Don't take it personally, but just wait it out and let her be the one to make the next move.
11-21-2014 02:08 AM
I would just wait for her to contact me.
11-21-2014 02:13 AM
I would re-embrace this relationship in the same way she has -- with some indifference. Don't make a big deal about any of it, let it go and let her decide when they have time for you. Then you decide if you have time for them.
Sometimes friendships take a break for a year or a few and people are able to pick up where they left off like it was yesterday. If you continue to feel resentment, it's probably in need of a break.
11-21-2014 02:32 AM
On 11/20/2014 Joselyn33 said:The ball is in her court. Don't write her back after Thanksgiving. If she wants to see you all then, she can set it up. Don't feel obligated just because you've known her 45 years.
11-21-2014 02:52 AM
11-21-2014 03:17 AM
We can't know what is going on in another's life that they may not feel comfortable sharing. It could be her husband who causes the delays and cancelations. It could be that she's experiencing bouts of depression.
I had a close friend but once we were married our husbands didn't care for each other, truth be told, I didn't care for her husband either so we saw less and less of each other.

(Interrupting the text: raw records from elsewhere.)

/-- The chunks that a record takes in its region: a CARRY record takes its block of two, aligned (R385). -/
def roomFor (r : RecordReq) : Nat × Bool := if r.kind = 0x30 then (2, true) else (chunksFor r.body.length, false)

/-- The first chunk from c on where n erased chunks lie within one page. -/
def findRoom (nv : NonVol) (base n : Nat) (aligned : Bool) : Nat → Nat → Option Nat
  | 0, _ => none
  | fuel + 1, c =>
    if c + n > 64 then none
    else if (c % 4 + n ≤ 4) ∧ (aligned = false ∨ c % 2 = 0) ∧ groupErased nv (base + 64 * c) (64 * n) then some c
    else findRoom nv base n aligned fuel (c + 1)

/-- Where a record goes: into its named sector's chunk 0, or at the active sector's next free place. -/
def placeFor (nv : NonVol) (st : Store) (r : RecordReq) : Option (Nat × Nat) :=
  match r.sector with
  | some p => if groupErased nv (4096 * p.val) 64 then some (4096 * p.val, 0) else none
  | none =>
    match (activeOf st r.region).bind (physOf st) with
    | none => none
    | some p =>
      let room := roomFor r
      (findRoom nv (4096 * p.val) room.1 room.2 64 (bankGet st.next r.region)).map fun c =>
        (4096 * p.val + 64 * c, c + room.1)

/-! ### Records that the store writes for itself -/

/-- MAP: logical sector l is physical sector p; 0xFF when the region has given it up. -/
def mapRec (l : Fin 128) (p : Option (Fin 128)) : RecordReq :=
  ⟨0x02, BitVec.ofNat 64 l.val, 0, [byte (match p with | some q => q.val | none => 0xFF)], 5, none⟩

/-- ERASE_INTENT with the count before the erase. -/
def intentRec (p : Fin 128) (n : Nat) : RecordReq := ⟨0x03, BitVec.ofNat 64 p.val, 0, leBytes 4 n, 5, none⟩

/-- ERASE_DONE with the count after it. -/
def doneRec (p : Fin 128) (n : Nat) : RecordReq := ⟨0x04, BitVec.ofNat 64 p.val, 0, leBytes 4 n, 5, none⟩

/-- SECTOR_HDR in chunk 0 of page 0. -/
def headerRec (p l : Fin 128) (r : Fin 11) (n : Nat) : RecordReq :=
  ⟨0x01, BitVec.ofNat 64 p.val, 0, [byte r.val, byte l.val] ++ leBytes 4 n, r, some p⟩

/-- SLOT_STATE of an image slot (R75). -/
def slotRec (s : Fin 2) (state gen len : Nat) : RecordReq :=
  ⟨0x10, 0, 0, leBytes 1 state ++ leBytes 4 gen ++ leBytes 4 len, if s = 0 then 0 else 1, none⟩

/-- CARRY of a counter. -/
def carryRec (k : Fin 16) (base : Nat) : RecordReq := ⟨0x30, BitVec.ofNat 64 k.val, 0, leBytes 6 base, 3, none⟩

/-- LIFECYCLE with its PENDING mask. -/
def lifecycleRec (state pending : Nat) : RecordReq := ⟨0x05, 0, 0, leBytes 1 state ++ leBytes 2 pending, 5, none⟩

/-- The erase of a physical sector under the journal (R383). -/
def eraseSteps (st : Store) (p l : Fin 128) : List JobStep :=
  let n := (bankGet st.eraseCount p).toNat
  let hdr := if rawLogical l then [] else [JobStep.record (headerRec p l (bankGet st.region l) (n + 1))]
  [.record (intentRec p n), .erase p 2 false] ++ hdr ++ [.record (doneRec p (n + 1))]

/-! ### The queue -/

/-- Is the job's next program the MARK of a record whose body is written, or the COMMIT of an event record (R379, R400)? -/
def markNext (j : Job) : Bool :=
  match j.tag, j.steps with
  | _, .mark _ _ :: _ => true
  | .event _, [.bytes _] | .permanent, [.bytes _] | .cleared _, [.bytes _] | .shutdown, [.bytes _] | .copied, [.bytes _, .bytes _] => true
  | _, _ => false

/-- The rank of a job in R392; a mark whose body is written ranks third, an erase sixth. A body program whose first chunks are
written goes on before all else: only an erase is interrupted. -/
def jobRank (j : Job) : Nat :=
  let own := match j.prio with
    | .recovery => 1 | .shutdown => 2 | .marks => 3 | .counter | .counterKept => 4 | .record => 5 | .upkeep => 6
  match j.steps with
  | .body _ _ _ :: _ => 0
  | .erase _ _ _ :: _ => max own 6
  | _ => if markNext j then min own 3 else own

/-- May the job's next program start? Outside the store window, and in thermal shutdown, only the shutdown record (R305, R391); while PFAIL_N is low
only marks, counter programs already queued, and the event records of R412 (R389); nothing while recovery runs. -/
def jobAllowed (window pfail recovering : Bool) (j : Job) : Bool :=
  if recovering then false
  else if decide (j.prio = .shutdown) then !pfail
  else if !window then false
  else if pfail then
    markNext j || decide (j.prio = .counterKept) || (match j.tag with | .event _ => true | _ => false)
  else true

/-- The best allowed job and the others, in their order. -/
def pickJob (ok : Job → Bool) (js : List Job) : Option (Job × List Job) :=
  match (js.filter ok).foldl (fun best j =>
      match best with
      | none => some j
      | some b => if jobRank j < jobRank b then some j else some b) (none : Option Job) with
  | none => none
  | some j => some (j, js.erase j)

/-- A region goes read-only (R395). -/
def setReadonly (tm : TimeBase) (r : Fin 11) (d : Device) : Device :=
  if d.ocs.readonly.getLsbD r.val then d else
  let er := if r = 7 then { d.er with permRo := true }
    else if r = 8 then { d.er with bogOnly := true, intStatus := setBit d.er.intStatus 1 } else d.er
  raise tm 0xB0 (leBytes 1 6 ++ leBytes 1 r.val)
    { d with er := er, ocs := { d.ocs with
      readonly := setBit d.ocs.readonly r.val
      intStatus := setBit d.ocs.intStatus 2 } }

/-- The spares that are free: logical sectors of region 10, in physical order, not worn. -/
def freeSpares (nv : NonVol) (st : Store) : List (Fin 128 × Fin 128) :=
  let pairs := (regionSectors st 10).filterMap fun l => (physOf st l).map fun p => (l, p)
  (List.finRange 128).filterMap fun p =>
    (pairs.find? fun x => decide (x.2 = p) && !nv.worn.contains p)

/-- Another erased sector for a region, taken from the circulating area when no spare remains and the region is
control, keys or counters (R395). -/
def takeCirculating (st : Store) : Option (Fin 128) :=
  let ls := regionSectors st 8
  if ls.length ≤ 8 then none else ls.getLast?

/-- Do a sector's records count as long as they are not copied: is it a record sector without event records? -/
def holdsRecords (st : Store) (l : Fin 128) : Bool := !rawLogical l && !eventRegion (bankGet st.region l)

/-- Logical sector l, whose physical sector p is worn, takes physical sector q from logical sector o, by one MAP record; what p
still holds is copied then (R394). A sector that is not erased is erased first. -/
def takeSector (p l q o : Fin 128) (blank : Bool) (st : Store) : Store :=
  let r := bankGet st.region l
  let st := { st with
    map := bankSet (bankSet st.map l (some q)) o none
    next := if activeOf st r = some l then bankSet st.next r 4 else st.next
    used := if blank then st.used else bankUpd st.used r fun u => u.filter fun x => decide (x ≠ l)
    intStatus := setBit st.intStatus 1 }
  let copy : List Job := if holdsRecords st l then [⟨[.compact p], .upkeep, .moved p, false⟩] else []
  let first := if blank then [] else [(⟨eraseSteps st q l, .upkeep, .erased q, false⟩ : Job)]
  { st with jobs := st.jobs ++ [⟨[.record (mapRec l (some q))], .upkeep, .none, false⟩] ++ first ++ copy }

So, my advice is to not take it personally and continue to keep in touch and if she finds a time to get together go and if not forget about it, dinner out together isn't all that.
11-21-2014 03:31 AM
When she mentioned the dishwasher the first thing that I thought of was the cost of the repair made them have to postpone going out to dinner. Then other expenses may be coming up such as Thanksgiving dinner etc.